[Opening Record excerpts section]
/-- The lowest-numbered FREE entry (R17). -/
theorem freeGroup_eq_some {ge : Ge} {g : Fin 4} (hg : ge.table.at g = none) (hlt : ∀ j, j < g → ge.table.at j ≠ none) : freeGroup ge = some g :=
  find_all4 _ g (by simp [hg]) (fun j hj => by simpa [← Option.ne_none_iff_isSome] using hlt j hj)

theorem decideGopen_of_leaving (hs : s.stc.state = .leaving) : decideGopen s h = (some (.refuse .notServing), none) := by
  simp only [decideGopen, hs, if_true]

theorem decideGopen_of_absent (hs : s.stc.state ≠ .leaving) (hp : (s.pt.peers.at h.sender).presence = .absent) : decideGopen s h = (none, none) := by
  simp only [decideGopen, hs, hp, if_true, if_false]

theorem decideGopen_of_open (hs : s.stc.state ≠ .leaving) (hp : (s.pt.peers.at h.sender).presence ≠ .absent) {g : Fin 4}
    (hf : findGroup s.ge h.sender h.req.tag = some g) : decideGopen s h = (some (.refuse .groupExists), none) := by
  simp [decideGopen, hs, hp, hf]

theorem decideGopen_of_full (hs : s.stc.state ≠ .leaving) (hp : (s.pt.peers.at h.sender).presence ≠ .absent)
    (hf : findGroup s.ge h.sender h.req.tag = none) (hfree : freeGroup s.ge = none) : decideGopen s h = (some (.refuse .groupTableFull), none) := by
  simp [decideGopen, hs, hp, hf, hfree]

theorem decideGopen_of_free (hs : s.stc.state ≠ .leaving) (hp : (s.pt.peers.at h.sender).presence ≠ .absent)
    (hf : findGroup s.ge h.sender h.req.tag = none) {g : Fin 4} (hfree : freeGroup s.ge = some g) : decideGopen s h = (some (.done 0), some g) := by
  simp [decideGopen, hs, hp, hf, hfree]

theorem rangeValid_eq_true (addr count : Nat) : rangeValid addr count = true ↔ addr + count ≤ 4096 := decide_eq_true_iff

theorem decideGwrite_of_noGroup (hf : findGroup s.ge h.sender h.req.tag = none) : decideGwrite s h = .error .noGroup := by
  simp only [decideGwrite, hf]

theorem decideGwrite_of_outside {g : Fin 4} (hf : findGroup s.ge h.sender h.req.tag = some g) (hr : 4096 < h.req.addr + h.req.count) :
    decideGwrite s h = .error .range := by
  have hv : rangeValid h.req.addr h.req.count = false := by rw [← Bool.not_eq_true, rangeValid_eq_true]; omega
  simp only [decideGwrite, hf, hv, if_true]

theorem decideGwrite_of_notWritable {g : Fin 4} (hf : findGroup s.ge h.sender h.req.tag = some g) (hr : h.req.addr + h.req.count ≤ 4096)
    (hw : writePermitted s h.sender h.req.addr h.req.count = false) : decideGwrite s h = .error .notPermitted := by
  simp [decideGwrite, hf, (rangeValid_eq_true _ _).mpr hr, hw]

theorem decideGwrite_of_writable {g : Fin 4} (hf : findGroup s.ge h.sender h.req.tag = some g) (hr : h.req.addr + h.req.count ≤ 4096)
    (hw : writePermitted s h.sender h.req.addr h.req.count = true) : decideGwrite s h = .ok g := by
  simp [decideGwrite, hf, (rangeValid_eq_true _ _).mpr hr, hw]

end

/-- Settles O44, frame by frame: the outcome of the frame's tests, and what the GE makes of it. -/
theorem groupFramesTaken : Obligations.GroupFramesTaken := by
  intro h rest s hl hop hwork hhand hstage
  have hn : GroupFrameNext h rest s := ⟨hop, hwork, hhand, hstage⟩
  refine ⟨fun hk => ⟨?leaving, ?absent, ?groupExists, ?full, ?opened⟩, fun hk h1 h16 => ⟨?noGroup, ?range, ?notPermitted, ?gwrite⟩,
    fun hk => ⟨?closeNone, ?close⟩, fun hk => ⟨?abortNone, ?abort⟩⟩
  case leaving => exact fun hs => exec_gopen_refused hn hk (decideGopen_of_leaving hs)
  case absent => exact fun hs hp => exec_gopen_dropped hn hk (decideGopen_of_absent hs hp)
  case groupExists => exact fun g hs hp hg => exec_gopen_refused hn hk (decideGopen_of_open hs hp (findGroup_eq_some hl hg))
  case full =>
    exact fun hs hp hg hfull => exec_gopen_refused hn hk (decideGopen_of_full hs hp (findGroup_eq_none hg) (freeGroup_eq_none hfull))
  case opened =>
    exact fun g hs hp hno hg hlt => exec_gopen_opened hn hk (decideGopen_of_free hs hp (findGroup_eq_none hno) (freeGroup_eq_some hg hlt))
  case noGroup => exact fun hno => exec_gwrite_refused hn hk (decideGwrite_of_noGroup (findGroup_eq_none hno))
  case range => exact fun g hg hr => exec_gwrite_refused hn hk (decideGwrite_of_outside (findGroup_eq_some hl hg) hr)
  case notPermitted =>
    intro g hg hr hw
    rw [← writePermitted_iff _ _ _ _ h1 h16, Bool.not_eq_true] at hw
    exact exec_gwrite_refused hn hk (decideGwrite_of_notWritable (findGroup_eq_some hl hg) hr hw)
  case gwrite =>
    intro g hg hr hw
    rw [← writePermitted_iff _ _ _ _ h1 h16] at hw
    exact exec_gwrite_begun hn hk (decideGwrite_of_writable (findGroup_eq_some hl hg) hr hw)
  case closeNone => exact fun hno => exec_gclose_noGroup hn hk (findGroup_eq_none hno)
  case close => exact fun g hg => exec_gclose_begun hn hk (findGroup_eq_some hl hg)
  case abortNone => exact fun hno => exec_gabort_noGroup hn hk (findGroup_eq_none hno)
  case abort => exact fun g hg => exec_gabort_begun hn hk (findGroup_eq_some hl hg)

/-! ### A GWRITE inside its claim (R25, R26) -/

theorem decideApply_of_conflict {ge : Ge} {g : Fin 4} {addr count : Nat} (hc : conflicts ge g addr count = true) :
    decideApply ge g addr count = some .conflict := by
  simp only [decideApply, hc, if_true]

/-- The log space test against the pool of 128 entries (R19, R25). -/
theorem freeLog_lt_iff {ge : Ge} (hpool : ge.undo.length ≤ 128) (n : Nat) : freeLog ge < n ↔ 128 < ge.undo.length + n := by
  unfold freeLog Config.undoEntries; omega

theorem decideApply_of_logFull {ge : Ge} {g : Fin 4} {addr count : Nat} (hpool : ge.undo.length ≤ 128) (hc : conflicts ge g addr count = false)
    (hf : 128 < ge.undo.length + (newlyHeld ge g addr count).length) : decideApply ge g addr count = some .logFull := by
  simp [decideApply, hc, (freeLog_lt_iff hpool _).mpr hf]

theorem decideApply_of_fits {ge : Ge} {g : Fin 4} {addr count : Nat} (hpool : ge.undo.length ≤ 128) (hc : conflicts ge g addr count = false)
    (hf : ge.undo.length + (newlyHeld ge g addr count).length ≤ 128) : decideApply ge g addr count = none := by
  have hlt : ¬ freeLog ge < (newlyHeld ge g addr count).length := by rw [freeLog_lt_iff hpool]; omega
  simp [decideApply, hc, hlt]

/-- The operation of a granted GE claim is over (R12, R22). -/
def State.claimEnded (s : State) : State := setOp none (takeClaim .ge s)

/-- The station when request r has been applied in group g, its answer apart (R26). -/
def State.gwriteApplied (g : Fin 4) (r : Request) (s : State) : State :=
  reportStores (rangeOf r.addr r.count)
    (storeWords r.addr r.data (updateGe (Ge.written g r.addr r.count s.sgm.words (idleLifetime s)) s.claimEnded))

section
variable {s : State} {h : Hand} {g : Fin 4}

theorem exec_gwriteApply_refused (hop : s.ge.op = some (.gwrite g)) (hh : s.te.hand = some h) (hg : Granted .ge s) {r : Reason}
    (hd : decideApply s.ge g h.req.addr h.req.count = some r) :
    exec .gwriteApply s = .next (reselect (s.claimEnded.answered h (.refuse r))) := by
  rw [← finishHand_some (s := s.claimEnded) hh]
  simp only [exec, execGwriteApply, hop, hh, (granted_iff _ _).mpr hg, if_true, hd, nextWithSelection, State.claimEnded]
[Closing Record excerpts section]
**Exercise requirements**
Starting at the line above that contains "theorem decideGwrite_of_noGroup (hf", repeat each line exactly up to and including the line that contains "fun hk => ⟨?closeNone, ?close⟩, fun", and stop there.

**Exercise solution**
theorem decideGwrite_of_noGroup (hf : findGroup s.ge h.sender h.req.tag = none) : decideGwrite s h = .error .noGroup := by
  simp only [decideGwrite, hf]

theorem decideGwrite_of_outside {g : Fin 4} (hf : findGroup s.ge h.sender h.req.tag = some g) (hr : 4096 < h.req.addr + h.req.count) :
    decideGwrite s h = .error .range := by
  have hv : rangeValid h.req.addr h.req.count = false := by rw [← Bool.not_eq_true, rangeValid_eq_true]; omega
  simp only [decideGwrite, hf, hv, if_true]

theorem decideGwrite_of_notWritable {g : Fin 4} (hf : findGroup s.ge h.sender h.req.tag = some g) (hr : h.req.addr + h.req.count ≤ 4096)
    (hw : writePermitted s h.sender h.req.addr h.req.count = false) : decideGwrite s h = .error .notPermitted := by
  simp [decideGwrite, hf, (rangeValid_eq_true _ _).mpr hr, hw]

theorem decideGwrite_of_writable {g : Fin 4} (hf : findGroup s.ge h.sender h.req.tag = some g) (hr : h.req.addr + h.req.count ≤ 4096)
    (hw : writePermitted s h.sender h.req.addr h.req.count = true) : decideGwrite s h = .ok g := by
  simp [decideGwrite, hf, (rangeValid_eq_true _ _).mpr hr, hw]

end

/-- Settles O44, frame by frame: the outcome of the frame's tests, and what the GE makes of it. -/
theorem groupFramesTaken : Obligations.GroupFramesTaken := by
  intro h rest s hl hop hwork hhand hstage
  have hn : GroupFrameNext h rest s := ⟨hop, hwork, hhand, hstage⟩
  refine ⟨fun hk => ⟨?leaving, ?absent, ?groupExists, ?full, ?opened⟩, fun hk h1 h16 => ⟨?noGroup, ?range, ?notPermitted, ?gwrite⟩,
    fun hk => ⟨?closeNone, ?close⟩, fun hk => ⟨?abortNone, ?abort⟩⟩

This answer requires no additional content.